Clusters F1 Clusters Acc LogReg F1 LogReg Acc
SBERT 0.225 0.263 0.586 0.586
USE 0.321 0.345 0.618 0.618
DeCLUTR 0.239 0.276 0.613 0.612
LASER 0.087 0.113 0.438 0.446
TfidfVectorizer 0.088 0.107 0.605 0.604
Table 3: F1 macro and accuracy scores for SBERT, DeCLUTR, USE, and LASER on the Amazon Reviews dataset. Bold is best of column.

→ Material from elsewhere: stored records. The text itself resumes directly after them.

/-- A granted frame goes to the port's MAC; the twin that does not own a solo port discards it and counts it as sent (R433). -/
def toMac (p : Nat) (f : TxFrame) (s : State) : State :=
  let s1 := decayAtGrant p s
  if ownsPort s p then modPort p (fun x => { x with tx := x.tx ++ [{ f with counted := inPair s }] }) s1
  else if isPlaceholder f.srcPos then s1
  else countSent p f.bytes s1

/-- R431: a placeholder is granted: charged, recorded and counted as the source grants its copy; the port will send idle. `slot`
says that it waited in the mirror slot. -/
def grantPlaceholder (p u q : Nat) (c : Copy) (slot : Bool) (s : State) : State :=
  let g := grantSeq p s
  let s1 := countPair (fixedKey 0 q) 1 c.orig
    (recGrant (4 + p * 2 ^ 8 + u * 2 ^ 20 + b2n slot * 2 ^ 23 + g.1 * 2 ^ 24 + c.orig * 2 ^ 48) 0 g.2)
  toMac p { rxLen := c.orig, grant := s.clk.tick, queue := if slot then 8 else u, eseq := if (hearthAt s p).isSome then g.1 else 0, srcPos := c.frame }
    (releaseCopy q c false s1)

/-- Grant the head copy of queue `u` of a port, or drop it where the editor's checks fail: true when granted. -/
def grantHead (p u : Nat) (drr : Bool) (s : State) : Bool × State :=
  let q := uqOf p u
  match (queueOf s q).copies with
  | [] => (false, s)
  | c :: rest =>
    let s0 := modQueue q (fun x => { x with copies := rest }) s
    if isPlaceholder c.frame then
      let w := copyWeight s c
      (true, grantPlaceholder p u q c false (chargeQueue p u w drr (chargePort p w s0)))
    else match storedOf s c.frame with
    | none => (false, releaseCopy q c false s0)
    | some x =>
      let bs := x.rx.bytes
      let len := editedLen bs.length x.edits
      match editorCheck bs x.md x.edits (some (regFld s .MAC_PORT_CFG p 13 0)) with
      | some r => (false, editEvent p x.rx.port r len (dropLinked q c r s0))
      | none =>
        let w := Nat.max len 64 + 20
        let body := editedBody bs x.md x.edits x.remark
        let s1 := chargeQueue p u w drr (chargePort p w s0)
        let g := grantSeq p s1
        let isHearthPort := (hearthAt s p).isSome
        let ts := match x.rx.inj with
          | some i => if i.tsReq then let k := tsGrant p i.qp i.slot g.2; (some k.1, k.2) else (none, g.2)
          | none => (none, g.2)
        let s2 := countPair (fixedKey 0 q) 1 len
          (recGrant (4 + p * 2 ^ 8 + u * 2 ^ 20 + g.1 * 2 ^ 24 + len * 2 ^ 48) 0 ts.2)
        let s3 := if c.kind = .unicast then
            forEach x.mirrors (fun m => mirrorCandidate m c.frame body len p u (ts32 s.time.core.tod)) s2
          else s2
        let f : TxFrame := { bytes := finishFrame body, rxLen := bs.length, grant := s.clk.tick, queue := u,
                             cells := if c.fetched then c.phys else x.rx.cells, offDie := c.offDie, eseq := if isHearthPort then g.1 else 0, tsid := ts.1,
                             srcPos := c.frame, inj := x.rx.inj }
        (true, toMac p f (releaseCopy q c (ownsPort s p) s3))

/-- Grant the mirror copy that waits in the port's slot (R375 step 4, R389): true when granted. -/
def grantSlot (p : Nat) (s : State) : Bool × State :=
  match (schedOf s p).mirSlot with
  | none => (false, s)
  | some c =>
    let m := match c.kind with
      | .mirror m => m
      | _ => 0
    let q := mqOf m
    let s0 := modSched p (fun x => { x with mirSlot := none }) s
    let colour := ((storedOf s c.frame).map (·.colour)).getD 0
    let bytes := mirrorFrame s m c colour
    let len := bytes.length + 4
    if isPlaceholder c.frame then (true, grantPlaceholder p 0 q c true (chargePort p (copyWeight s c) s0))
    else if regFld s .MAC_PORT_CFG p 13 0 < len then
      (false, mirrorDropEvent m drEgressTooLong (editEvent p c.port drEgressTooLong len (dropLinked q c drEgressTooLong s0)))
    else
      let w := Nat.max len 64 + 20
      let g := grantSeq p (chargePort p w s0)
      let s1 := countPair (fixedKey 0 q) 1 len (recGrant (4 + p * 2 ^ 8 + 2 ^ 23 + g.1 * 2 ^ 24 + len * 2 ^ 48) 0 g.2)
      let f : TxFrame := { bytes := finishFrame bytes, rxLen := c.orig, grant := s.clk.tick, queue := 8,
                           cells := ((storedOf s c.frame).map fun x => x.rx.cells.take c.cells).getD [],
                           eseq := if (hearthAt s p).isSome then g.1 else 0, srcPos := c.frame }
      (true, toMac p f (releaseCopy q c (ownsPort s p) s1))

/-- R372: grant to one port until no queue is eligible or it has no credit. -/
def grantPort (p : Nat) : Nat → State → State
  | 0, s => s
  | n + 1, s =>
    if (schedOf s p).credit ≤ 0 then s
    else
      let r := selectQueue p s
      match r.1 with
      | some (u, drr) => grantPort p n (grantHead p u drr r.2).2
      | none => if shaperOpen r.2 p then (grantSlot p r.2).2 else r.2

/-- The ports that hold a copy for the scheduler, ascending. -/
def waitingPorts (s : State) : List Nat :=
  (enabledPorts s).filter fun p =>
    (schedOf s p).mirSlot.isSome || (List.range 8).any fun u => !(queueOf s (uqOf p u)).copies.isEmpty

/-- The ports whose credit and buckets gain at each tick: those on a lane, whether enabled or not, and those whose scheduler is not as
after reset (R373, R377). A port on no lane gains no credit. -/
def gainPorts (s : State) : List Nat :=
  let mapped := (regInstances s .LANE_CHMAP).flatMap (fun i => [2 * (i % 4), 2 * (i % 4) + 1].filterMap fun c =>
      let x := chanOf s (i / 4) c
      if isHearth (laneMode s (i / 4)) && x.2.2 then some x.1 else none)
    ++ s.lanes.filterMap fun e => e.2.port
  let known : List Nat := s.egr.sched.map (·.1)
  (known ++ mapped ++ regInstances s .EGR_PORT_SHAPE
    ++ (regInstances s .EGR_QUEUE_MIN ++ regInstances s .EGR_QUEUE_MAX).map (· / 8)).eraseDups

/-- The gains of a tick, which ports have whether frames are forwarded or not (R373, R377). -/
def gainStep (s : State) : State := forEach (gainPorts s) schedGain s

/-- The scheduler's part of step 5 of R345. -/
def grantStep (s : State) : State :=
  forEach (waitingPorts s) (fun p t =>
    if portBlocked t p then t
    else grantPort p ((List.range 8).foldl (fun a u => a + (queueOf t (uqOf p u)).copies.length) 1) t) s

/-- R389: the mirror MAC takes the head copy of one session's queue for an empty slot. -/
def mirrorTake (m : Nat) (s : State) : Bool × State :=
  match (queueOf s (mqOf m)).copies with
  | [] => (false, s)
  | c :: r =>
    let p := mirDest s m
    if (schedOf s p).mirSlot.isSome then (false, s)
    else (true, modEgr (fun g => { g with mirNext := (m + 1) % 16 })
      (modSched p (fun x => { x with mirSlot := some c }) (modQueue (mqOf m) (fun x => { x with copies := r }) s)))

/-- R389: passes of the round robin until no queue's head finds its slot empty. -/
def mirrorTakes : Nat → State → State
  | 0, s => s
  | n + 1, s =>
    let go (a : Bool × State) (i : Nat) : Bool × State :=
      let r := mirrorTake ((s.egr.mirNext + i) % 16) a.2
      (a.1 || r.1, r.2)
    let r := (List.range 16).foldl go (false, s)
    if r.1 then mirrorTakes n r.2 else r.2

/-! ### Recirculation (R361) -/

/-- The first recirculation queue, from RCQ7 down, whose head may be taken. -/
def recircHead (s : State) : Option (Nat × Copy) :=
  (List.range 8).reverse.findSome? fun r => (headCopy s (rcqOf r)).map fun c => (rcqOf r, c)

/-- Take frames while the credit is positive. -/
def recircTakes : Nat → State → State
  | 0, s => s
  | n + 1, s =>
    if s.buf.recircCredit ≤ 0 then s
    else match recircHead s with
      | none => s
      | some (q, c) =>
        let s0 := modQueue q (fun x => { x with copies := x.copies.drop 1 }) s
        if isPlaceholder c.frame then
          recircTakes n (modBuf (fun b => { b with recircCredit := b.recircCredit - c.orig })
            (countPair (fixedKey 0 q) 1 c.orig (releaseCopy q c false s0)))
        else match storedOf s c.frame with
        | none => recircTakes n (releaseCopy q c false s0)
        | some x =>
          let bs := x.rx.bytes
          let len := editedLen bs.length x.edits
          match editorCheck bs x.md x.edits none with
          | some r => recircTakes n (editEvent 2049 x.rx.port r len (dropLinked q c r s0))
          | none =>
            let out := finishFrame (editedBody bs x.md x.edits x.remark)
            let arg := match c.kind with
              | .recirc a => a
              | _ => 0
            let s1 := modBuf (fun b => { b with recircCredit := b.recircCredit - len })
              (countPair (fixedKey 0 q) 1 len (releaseCopy q c true s0))
            let k := takeCells (cellsOf out.length) s1
            let r : Rx := { port := 2049, lane := 512, arrival := c.from_, bytes := out, wireLen := out.length, seq := c.frame,
                            cls := x.rx.cls, owner := 16448 + regFld s .BUF_RECIRC_CFG 0 5 0, cells := k.1,
                            recircArg := some arg }
            recircTakes n (if k.1.length < cellsOf out.length then noCell r (returnCells k.1 k.2)
              else modAdm (fun a => { a with arrived := a.arrived ++ [r] }) k.2)

/-- The recirculation MAC's part of a tick. -/
def recircStep (s : State) : State :=
  let s1 := modBuf (fun b => { b with recircCredit := min 16384 (b.recircCredit + 5120) }) s
  let n := (List.range 8).foldl (fun a r => a + (queueOf s1 (rcqOf r)).copies.length) 1
  let s2 := recircTakes n s1
  let late (c : Copy) : Bool := decide (c.from_ + admDelay s2 ≤ s2.clk.tick + 5)
  forEach (List.range 8) (fun r t =>
    let q := rcqOf r
    let gone := (queueOf t q).copies.filter late
    forEach gone (fun c => dropLinked q c drLateArrival) (modQueue q (fun x => { x with copies := x.copies.filter fun c => !late c }) t)) s2

/-! ### Energy attribution (R395) -/

/-- The lane bank of a port. -/
def portBank (s : State) (p : Nat) : Option Nat :=
  match hearthAt s p with
  | some (l, _) => some (l / 64)
  | none => (plainAt s p).map (· / 64)

/-- Divide `e` among weighted indices: shares and the remainder. -/
def divideEnergy (e : Nat) (ws : List (Nat × Nat)) : List (Nat × Nat) × Nat :=
  let total := ws.foldl (fun a w => a + w.2) 0
  if total = 0 then ([], e)
  else
    let l := ws.map fun w => (w.1, e * w.2 / total)
    (l, e - l.foldl (fun a x => a + x.2) 0)

/-- Lane bank `k`'s energy. -/
def bankEnergy (k e : Nat) (s : State) : State :=
  let t := s.clk.tick
  let ps := (enabledPorts s).filter fun p => portBank s p = some k
  let awake (p : Nat) : Nat := FMap.get 0 s.egr.activeTicks p
  let d := divideEnergy e (ps.map fun p => (p, 100 * FMap.get 0 s.egr.bytesMoved p + 64 * portRate s p * awake p))
  let s1 := forEach d.1 (fun x => countAt t (fixedKey 13 x.1) x.2 0) s
  countAt t (fixedKey 15 k) d.2 0 (forEach ps (fun p => countAt t (fixedKey 13 p) 0 (awake p)) s1)

/-- Stove group `g`'s energy. -/
def groupEnergy (g e : Nat) (s : State) : State :=
  let t := s.clk.tick
  let ws := s.egr.cyclesRun.filterMap fun x => if x.1 / 1024 = g then some (x.1 % 1024, x.2) else none
  let d := divideEnergy e ws
  countAt t (fixedKey 15 (8 + g)) d.2 0 (forEach d.1 (fun x => countAt t (fixedKey 14 x.1) x.2 0) s)

/-- R395: the energy measured in an interval, in nJ, by PD_LB0 to PD_LB7 and PD_ST00 to PD_ST16. -/
def energyInterval (nj : List Nat) (s : State) : State :=
  if s.clk.tick % 65536 ≠ 0 then s
  else
    let s1 := forEach (List.range 8) (fun k => bankEnergy k (nj.getD k 0)) s
    let s2 := forEach (List.range 17) (fun g => groupEnergy g (nj.getD (8 + g) 0)) s1
    let s3 := forEach (List.range 25) (fun d t => modPwr (fun p => { p with
      energy := FMap.upd 0 p.energy d fun x => (x + nj.getD d 0) % 2 ^ 64 }) t) s2
    applyCounts (modEgr (fun g => { g with bytesMoved := [], activeTicks := [], cyclesRun := [] }) s3)

/-! ### Registers of the scheduler -/

/-- EGR_PORT_STATUS (R396). -/
def portSchedStatus (s : State) (p : Nat) : Nat :=
  (List.range 8).foldl (fun a u => a + 2 ^ u * b2n (queueEligible s p u)) 0
    + 256 * b2n (decide ((schedOf s p).credit ≤ 0)) + 512 * b2n (portBlocked s p) + 1024 * b2n (schedOf s p).mirSlot.isSome

/-! ### Commands -/

/-- METER_WRITE_EFFECT (R383). -/
def execMeterWriteEffect (meter : Fin 262144) (s : State) : Host.Outcome State Fault Refusal := .next (meterWrites meter.val s)

/-- MIRROR_MAC_TAKE (R389). -/
def execMirrorMacTake (s : State) : Host.Outcome State Fault Refusal := .next (mirrorTakes 1 s)

/-- ENERGY_INTERVAL (R395). -/
def execEnergyInterval (nj : List Nat) (s : State) : Host.Outcome State Fault Refusal := .next (energyInterval nj s)

end Sys2Proof.Machine
end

Clusters F1 Clusters Acc LogReg F1 LogReg Acc
SBERT 0.212 0.247 0.472 0.475
USE 0.256 0.286 0.511 0.515
DeCLUTR 0.206 0.243 0.506 0.508
LASER 0.112 0.138 0.398 0.402
TfidfVectorizer 0.058 0.075 0.486 0.487
Table 4: F1 macro and accuracy scores for SBERT, DeCLUTR, USE, and LASER on the News dataset. Bold is best (vertically)
  • Full results of the SentEval benchmark are available in Table 2.

  • Full results of the Cluster Classifier and Logistic Regression on the Amazon Reviews dataset are available in Table 3.

  • Full results of the Cluster Classifier and Logistic Regression on the News dataset are available in Table 4.